The station was sold in early 1968 to the Art Advertising Company, owned by Robert, Joseph and Adam Artabasy; under Art, the station was approved to increase its power from 250 to 1,000 watts later that year. Two years after taking ownership, disaster struck. In the early morning hours of January 22, 1970, a fire tore through the station, destroying the newly installed transmitter, tape cartridges and office furniture; company paperwork was saved from the blaze. The fire started a spat with the local fire department, which billed the company for $246 in expenses incurred in fighting the blaze. Art would later file a suit against the Associated Press (AP) alleging that the fire was started by a defect in the station's AP teletype machine; the station lost and was ordered to pay $3,500 to the news agency after breaching its contract.

A second event at the station that same year would spark additional legal disputes. In May 1970, three tape cartridge machines were stolen from WPAS. Artabasy notified the Federal Communications Commission (FCC) that similar equipment had just been installed at WDCF, 7 mi away; the equipment was located three years later at WDCF, resulting in the arrest of its owner, Ray Webb, who published the Pasco East newspaper and called the arrest political retribution for editorials made in the newspaper. A former WDCF disc jockey, Tony Dexter, confessed to burglarizing WPAS. Charges against Webb were ultimately dismissed in 1975.

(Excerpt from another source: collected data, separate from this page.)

-- ==== Sys2Proof/Machine/Ops.lean ====
section
/-! DEFINITION. The named operations every meaning is written over: the device's storage (spec/20_memory.md R65, R66), the data lines
(R64), entering and counting down a timed state (42_sequencer.md R193), the start of a tick, and reset. The block takes no
exception and returns from none (60_exceptions.md R270, R275); "the nearest mechanism is reset", which is here. -/

namespace Sys2Proof.Machine

/-! ### The device's storage -/

/-- The canonical form: addresses strictly rising. An address not listed has no stored value, so no entry repeats what an
unlisted one holds, and equal contents are equal lists. -/
abbrev Memory.wf (m : Memory) : Prop := m.Pairwise fun x y => x.1 < y.1

/-- The byte stored at an address, if one has been. -/
def memFind : Memory → Nat → Option Byte
  | [], _ => none
  | (b, w) :: m, a => if a = b then some w else memFind m a

/-- `MemRead(addr, 1)`: the byte at `addr`; one never written holds its free initial value (R66, R35). -/
def memRead (m : Memory) (a : Nat) : Byte := (memFind m a).getD (Config.initByte a)

/-- Storing a byte in the canonical form. -/
def memInsert : Memory → Nat → Byte → Memory
  | [], a, v => [(a, v)]
  | (b, w) :: m, a, v =>
    if a < b then (a, v) :: (b, w) :: m
    else if a = b then (a, v) :: m
    else (b, w) :: memInsert m a v

/-- `MemWrite(addr, 1, v)` (R65), by a device that accepts writes; one whose writes are blocked keeps its contents (R295;
DESIGN CHOICE, notes/assumptions/14). -/
def memWrite (c : Config) (m : Memory) (a : Nat) (v : Byte) : Memory :=
  if c.devWritable then memInsert m a v else m

/-- The device address seen for a shift-register value: `SR[AW-1:0]`, that is `SR mod DEVICE_SIZE` (R62). -/
def devAddr (c : Config) (sr : Addr) : Nat := sr.toNat % c.deviceSize

/-! ### The data lines -/

/-- The data lines' value in a tick where R64 fixes one: `D_OUT` when the block alone drives them, the addressed byte when
the device does, is idle, and has had its access time. -/
def busDriven (s : State) : Option Byte :=
  if s.dir && !(!s.oeN && s.weN) then some s.dOut
  else if s.dir then none
  else if !s.oeN && s.weN && s.busy == 0 && s.accWait == 0 then some (memRead s.mem (devAddr s.cfg s.sr))
  else none

/-- The data lines' value `bus = D_IN`: the driven one, else a free value of this tick (contention, floating or not yet
valid lines; R64, U10). -/
def bus (s : State) : Byte := (busDriven s).getD (Config.freeByte s.draws)

/-- The byte READ samples: `D_IN` (R211), but a free value with `DIR = 1`, where the lines would be the block's own `D_OUT`
or in contention (R212, D41; DEDUCED, notes/assumptions/12). -/
def readSample (s : State) : Byte := if s.dir then Config.freeByte s.draws else bus s

/-! ### Timed states -/

/-- Entering a timed state with duration `t`: `DC <- t` (R193). -/
def enter (q : Seq) (t : Nat) (s : State) : State := { s with seq := q, dc := t }

/-- A tick of a timed state: `DC > 1` counts down and stays, `DC = 1` performs the exit action; no rule moves a timed state
whose `DC` is 0, and it stays as it is (R193; DESIGN CHOICE, notes/assumptions/8). -/
def timed (exit : State → State) (s : State) : State :=
  if 1 < s.dc then { s with dc := s.dc - 1 }
  else if s.dc = 1 then exit s
  else s

/-- Back to `S_IDLE`; `DC` keeps its value, as vectors Q9 and P1 show for PRESENT and READ (for the other commands
DEDUCED, notes/assumptions/23). -/
def toIdle (s : State) : State := { s with seq := .idle }

/-! ### Accepting a byte write -/

/-- WRITE's acceptance action: `D_OUT <- b; SEQ <- S_WR_SETTLE` with duration `T_SETTLE` (R206). An encoder class runs as
the controller's (R234; DEDUCED, notes/assumptions/17). -/
def acceptWrite (b : Byte) (s : State) : State := enter .wrSettle s.cfg.tSettle { s with dOut := b }

/-- A test program, not the controller, drives the port (R191). -/
def programDriven (s : State) : Bool :=
  match s.drive with
  | .controller => false
  | .program _ => true

/-- A test program's command whose bus direction precondition fails is refused by name; the controller's runs, and the
environment answers with free values (R207, R212, D41; DEDUCED, notes/assumptions/12). -/
def withDirection (ok : Bool) (r : Refusal) (s : State) (k : State → State) : Result :=
  if programDriven s && !ok then .refused r else .next (k s)

/-! ### Ticks -/

/-- The level of `RST` in this tick (R291). -/
def rstNow (s : State) : Bool := s.rst.headD false

/-- The start of a tick's update: the tick's `RST` level is used up, and `SINK_VALID` is 0 unless this tick emits (R246).
`SINK_KIND` keeps its value, for which R246 fixes none in a tick with `SINK_VALID = 0` (DESIGN CHOICE,
notes/assumptions/25). -/
def openTick (s : State) : State := { s with rst := s.rst.tail, sinkValid := false }

/-- Applying a function to the next state of a result. -/
def mapNext (f : State → State) : Result → Result
  | .next s => .next (f s)
  | .fault r => .fault r
  | .refused r => .refused r

/-- Every block register at its reset value; the configuration, the environment, the inputs and the sink's list are not
touched (R290, R291). -/
def blockReset (s : State) : State :=
  { s with
    ac := 0, ctrl := .idle, rdata := 0, seq := .idle, areg := 0, bi := 0, dc := 0,
    serData := false, serClk := false, dOut := 0, dir := false, weN := true, oeN := true,
    sinkValid := false, sinkKind := 0, sinkAddr := 0, sinkByte := 0 }

/-- A power cycle between two ticks: "every register of the block is lost" and takes its power-up value, the device's
contents persist, `SR` and `LAT_ADDR` are unspecified, `BUSY = 0`, the sink starts empty (R282, R292, R34, R36, R37).
The outside world does this; no step does (DESIGN CHOICE, notes/assumptions/19). No rule says for how long `SR` counts as
unchanged after a power cycle (R34, R64): the access wait starts anew, as if `SR` had just changed (DESIGN CHOICE,
notes/assumptions/19). -/
def powerCycle (s : State) : State :=
  { blockReset s with
    sr := Config.freeAddr s.draws, latAddr := devAddr s.cfg (Config.freeAddr (s.draws + 1)), busy := 0,
    accWait := s.cfg.tAccD - 1, pulseBad := false, draws := s.draws + 3, sink := [] }

end Sys2Proof.Machine
end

While the station grappled with the teletype fire lawsuit and the stolen equipment, Art Advertising was in financial trouble. In February 1972, former owner Lasobik won a judgment against Art for nonpayment, leading to the scheduling of a foreclosure sale for the station's license and assets. The sale was called off after Lasobik and Art reached a $29,000 settlement agreement. The FCC approved a sale of the station to Charles F. Wister in 1974; the sale was originally reported as not consummated before going through that August.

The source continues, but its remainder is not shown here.